Personalised novel and explainable matrix factorisation
Pith reviewed 2026-05-24 16:01 UTC · model grok-4.3
The pith
NEMF extends matrix factorization to trade off accuracy for novelty and explainability with minimal loss.
A machine-rendered reading of the paper's core claim, the machinery that carries it, and where it could break.
Core claim
The authors claim that their NEMF model, by augmenting the matrix factorization objective with novelty and a new nDCG-based explainability metric, enables trading off performance on novelty and explainability against accuracy, achieving high accuracy alongside novel and explainable recommendations.
What carries the argument
NEMF, the novel and explainable matrix factorization model that jointly optimizes accuracy, novelty, and an nDCG-based explainability metric.
If this is right
- Recommendation systems can produce novel items that advance user exploration.
- Explanations can be provided for recommendations based on the explainability metric.
- Accuracy is only minimally compromised when adding novelty and explainability objectives.
- The nDCG metric can distinguish more explainable items from less explainable ones.
Where Pith is reading between the lines
- This method could generalize to other collaborative filtering techniques.
- Domain-specific adaptations of the explainability metric might improve performance in different recommendation contexts.
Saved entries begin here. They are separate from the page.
theorem test_a_put_fails_in_time :
    let t := after (.motionTimeout 0) putting
    (t.lookup 8).map (·.place) = some (failedHold (.rack 0) (.lane (lane1 .aOut))) ∧
    (t.lane (lane1 .aOut)).condition = .blocked .confirmFail ∧ (t.level 0).streak = 1 ∧
    t.raised (.level 0 .transferFailed) = true ∧ t.raised (.aisle .holdRaised) = true := by
  decide +kernel

theorem test_a_job_is_granted :
    ((after (.jobRequest .a) world).lift .a).reserved = [⟨.inbound, 1⟩] ∧
    ((after (.jobRequest .a) world).link (.lift .a)).order.getLast? =
      some (.job 32 1 .entryLoad 1 none none [2]) := by
  decide +kernel

theorem test_an_arrival_joins_its_queue :
    ((after (.arrival 1 1 4 0) world).queue .b) = { contents := [1], age := some 0, aged := false, rejection := none } ∧
    ((after (.arrival 1 9 4 0) world).queue .b).rejection = some ⟨9, .noRecord, .weight 4⟩ := by
  decide +kernel

theorem test_an_exit_read_matches_or_not :
    (after (.exitRead 1 5) unloading).lookup 5 = none ∧
    ((after (.exitRead 1 6) unloading).lookup 5).map (·.place) =
      some (.held { reason := .exitMismatch, giver := .carriage .b, taker := .exit }) ∧
    (after (.exitRead 0 5) unloading).unsolicited = some (.a, 5) := by
  decide +kernel

theorem test_lists :
    (after (.openList 4 [⟨8, 1, 2, 1⟩, ⟨200, 2, 0, 4⟩]) world).buffer = some { code := .ok, body := .opened 1 2 } ∧
    (after (.openList 4 [⟨8, 2, 2, 1⟩]) world).buffer = some { code := .wrongLevel, body := .position 1 } ∧
    codeAfter (.abortList 0) world = some .busy ∧
    ((after (.skipEntry 0 1) world).station 0).nextExit = .endOfList 0 ∧
    ((after (.confirmExit 7) world).station 0).stalled = false := by
  decide +kernel

theorem test_recovery :
    (after (.resolveHold 6 1) world).lookup 6 = none ∧ ((after (.resolveHold 6 0) world).lane (lane1 .aIn)).contents = [6, 3] ∧
    codeAfter (.resolveHold 7 2) world = some .wrongState ∧
    ((after (.declareTote 50 0 5 4 9 (.lane 5 0)) world).lane ⟨4, .aIn⟩).contents = [50] := by
  decide +kernel

theorem test_links_and_events :
    ((after (.linkLost (.stop 0)) world).level 0).fenced = true ∧
    ((after (.frontBeacon) world).link .front).status = .up 10 ∧
    (after (.readClearEvents 0) world).buffer = some { code := .ok, body := .events 1 0 } ∧
    nth (after (.readClearEvents 0) world).flags 0 = 0 ∧ (after (.setParameter 7 600) world).settings.params.entryAgeLimit = 600 ∧
    codeAfter (.setParameter 10 3) world = some .outOfRange := by
  decide +kernel

theorem test_the_stop :
    (after .stopAsserted waiting).approvals = [] ∧ (after .stopAsserted waiting).claimState 1 = .idle ∧
    (((after .stopAsserted putting).slot 0).opened.map (·.paused)) = some true ∧
    codeAfter (.approveClaim 2 0 (.identity 8)) (waiting.setLine true) = some .stopped := by
  decide +kernel

/-! ### For every obligation with hypotheses: a state and operands that meet them, clause by clause -/

theorem test_ready : world.ready ∧ waiting.ready ∧ putting.ready ∧ unloading.ready ∧ stoppedWorld.ready := by
  decide +kernel
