-- ==== Sys2Proof/Proofs/Failure.lean ====
section
/-! The failure of a transfer (R61 to R63): its state when the transfer has ended, and what the tests of the levels that it
touched then make of that state. -/

open Sys2Proof Sys2Proof.Machine Sys2Proof.Machine.State

namespace Sys2Proof.Machine.State

theorem lookup_of_records {s t : State} (h : s.records = t.records) (i : Ident) : s.lookup i = t.lookup i := by
  unfold lookup; rw [h]

theorem lane_of_lanes {s t : State} (h : s.lanes = t.lanes) (k : LaneId) : s.lane k = t.lane k := congrArg (nth · k.ix) h

theorem lift_of_lifts {s t : State} (h : s.lifts = t.lifts) (y : Side) : s.lift y = t.lift y := congrArg (nth · y.ix) h

theorem queue_of_entries {s t : State} (h : s.entries = t.entries) (y : Side) : s.queue y = t.queue y :=
  congrArg (nth · y.ix) h

theorem level_of_levels {s t : State} (h : s.levels = t.levels) (l : Level) : s.level l = t.level l := congrArg (nth · l) h

theorem slot_of_slots {s t : State} (h : s.slots = t.slots) (i : Fin 34) : s.slot i = t.slot i := congrArg (nth · i) h

theorem claimState_of_claims {s t : State} (h : s.claims = t.claims) (l : Level) : s.claimState l = t.claimState l :=
  congrArg (nth · l) h

theorem link_of_links {s t : State} (h : s.links = t.links) (p : Port) : s.link p = t.link p := congrArg (nth · p.ix) h

theorem pendingOf_of_approvals {s t : State} (h : s.approvals = t.approvals) (l : Level) : s.pendingOf l = t.pendingOf l := by
  unfold pendingOf; rw [h]

theorem stopOf_of_settings {s t : State} (h : s.settings = t.settings) (l : Level) : s.stopOf l = t.stopOf l := by
  unfold stopOf; rw [h]

/-- An operation that changes no lane's condition and no flag raises nothing. -/
theorem raises.of_conditions {s t : State} (hc : ∀ k, (t.lane k).condition = (s.lane k).condition)
    (hf : t.flags = s.flags) : raises s t fun _ => False := by
  refine ⟨fun k h => by rw [hc]; exact h, fun g => ?_⟩
  rw [raised_congr hf]
  constructor
  · exact .inl
  · rintro (h | ⟨k, _, hblocked, hclear⟩ | h)
    · exact h
    · rw [hc, hclear] at hblocked; cases hblocked
    · exact h.elim

/-- A failure once its transfer has ended, before the tests of the levels that it touched (R36, R63). -/
def failEnded (s : State) (i : Fin 34) (o : Open) (why : FailReason) : State :=
  ((((((((s.leaveGiver o.giver o.totes).holdTotes o why).release o.taker o.granted).blockNamed o).raiseStreaks
    (s.levelsTouched i)).raiseFailed i o).freeSlot i (.failed why)).partyFree i true)

/-- A failure of the transfer in a slot switches a level of the mode `m` off (R36). -/
def failOff (s : State) (i : Fin 34) (l : Level) (m : Mode) : Prop :=
  s.touches i l = true ∧ (s.level l).mode = m ∧ s.settings.params.streakLimit ≤ min 7 ((s.level l).streak + 1)

section
variable (s : State) (i : Fin 34) (o : Open) (why : FailReason)

theorem fail_eq : s.fail i o why =
    ((s.failEnded i o why).testStreaks (s.levelsTouched i)).afterEnd (s.levelsTouched i) := rfl

/-! ### The state when the transfer has ended -/

@[simp] theorem failEnded_frame : (s.failEnded i o why).settings = s.settings ∧
    (s.failEnded i o why).approvals = s.approvals ∧ (s.failEnded i o why).links = s.links := by unfold failEnded; simp

theorem lookup_failEnded (x : Ident) : (s.failEnded i o why).lookup x = if x ∈ o.totes
    then (s.lookup x).map (fun r => { r with
      place := .held { reason := .failed why, giver := o.giver, taker := o.taker }, transfer := none })
    else s.lookup x := by
  have hheld : (s.failEnded i o why).records = ((s.leaveGiver o.giver o.totes).holdTotes o why).records := by
    unfold failEnded; simp
  rw [lookup_of_records hheld, lookup_holdTotes, lookup_of_records (t := s) (by simp)]

theorem idents_failEnded :
    (s.failEnded i o why).records.map (fun p => (p.1, p.2.ident)) = s.records.map fun p => (p.1, p.2.ident) := by
  have hheld : (s.failEnded i o why).records = ((s.leaveGiver o.giver o.totes).holdTotes o why).records := by
    unfold failEnded; simp
  rw [hheld, idents_holdTotes]; simp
- Future work could explore dynamic adjustment of the trade-off parameters based on user preferences.
Load-bearing premise
The nDCG-based explainability metric correctly measures and ranks items by their explainability to users independently of accuracy, allowing joint optimization in matrix factorization without biasing the learned factors.
What would settle it
An experiment or user study showing that items with high nDCG explainability scores are not perceived as more explainable by users, or that optimizing for novelty and explainability causes a large drop in accuracy metrics.
Figures
read the original abstract
Recommendation systems personalise suggestions to individuals to help them in their decision making and exploration tasks. In the ideal case, these recommendations, besides of being accurate, should also be novel and explainable. However, up to now most platforms fail to provide both, novel recommendations that advance users' exploration along with explanations to make their reasoning more transparent to them. For instance, a well-known recommendation algorithm, such as matrix factorisation (MF), optimises only the accuracy criterion, while disregarding other quality criteria such as the explainability or the novelty, of recommended items. In this paper, to the best of our knowledge, we propose a new model, denoted as NEMF, that allows to trade-off the MF performance with respect to the criteria of novelty and explainability, while only minimally compromising on accuracy. In addition, we recommend a new explainability metric based on nDCG, which distinguishes a more explainable item from a less explainable item. An initial user study indicates how users perceive the different attributes of these "user" style explanations and our extensive experimental results demonstrate that we attain high accuracy by recommending also novel and explainable items.
Editorial analysis
A structured set of objections, weighed in public.
Referee Report
Summary. The paper proposes NEMF, a matrix factorization extension that jointly optimizes accuracy with novelty and a new nDCG-based explainability metric. It claims this enables trading off the three criteria such that novel and explainable items can be recommended while only minimally compromising accuracy, backed by experiments and an initial user study on explanation perception.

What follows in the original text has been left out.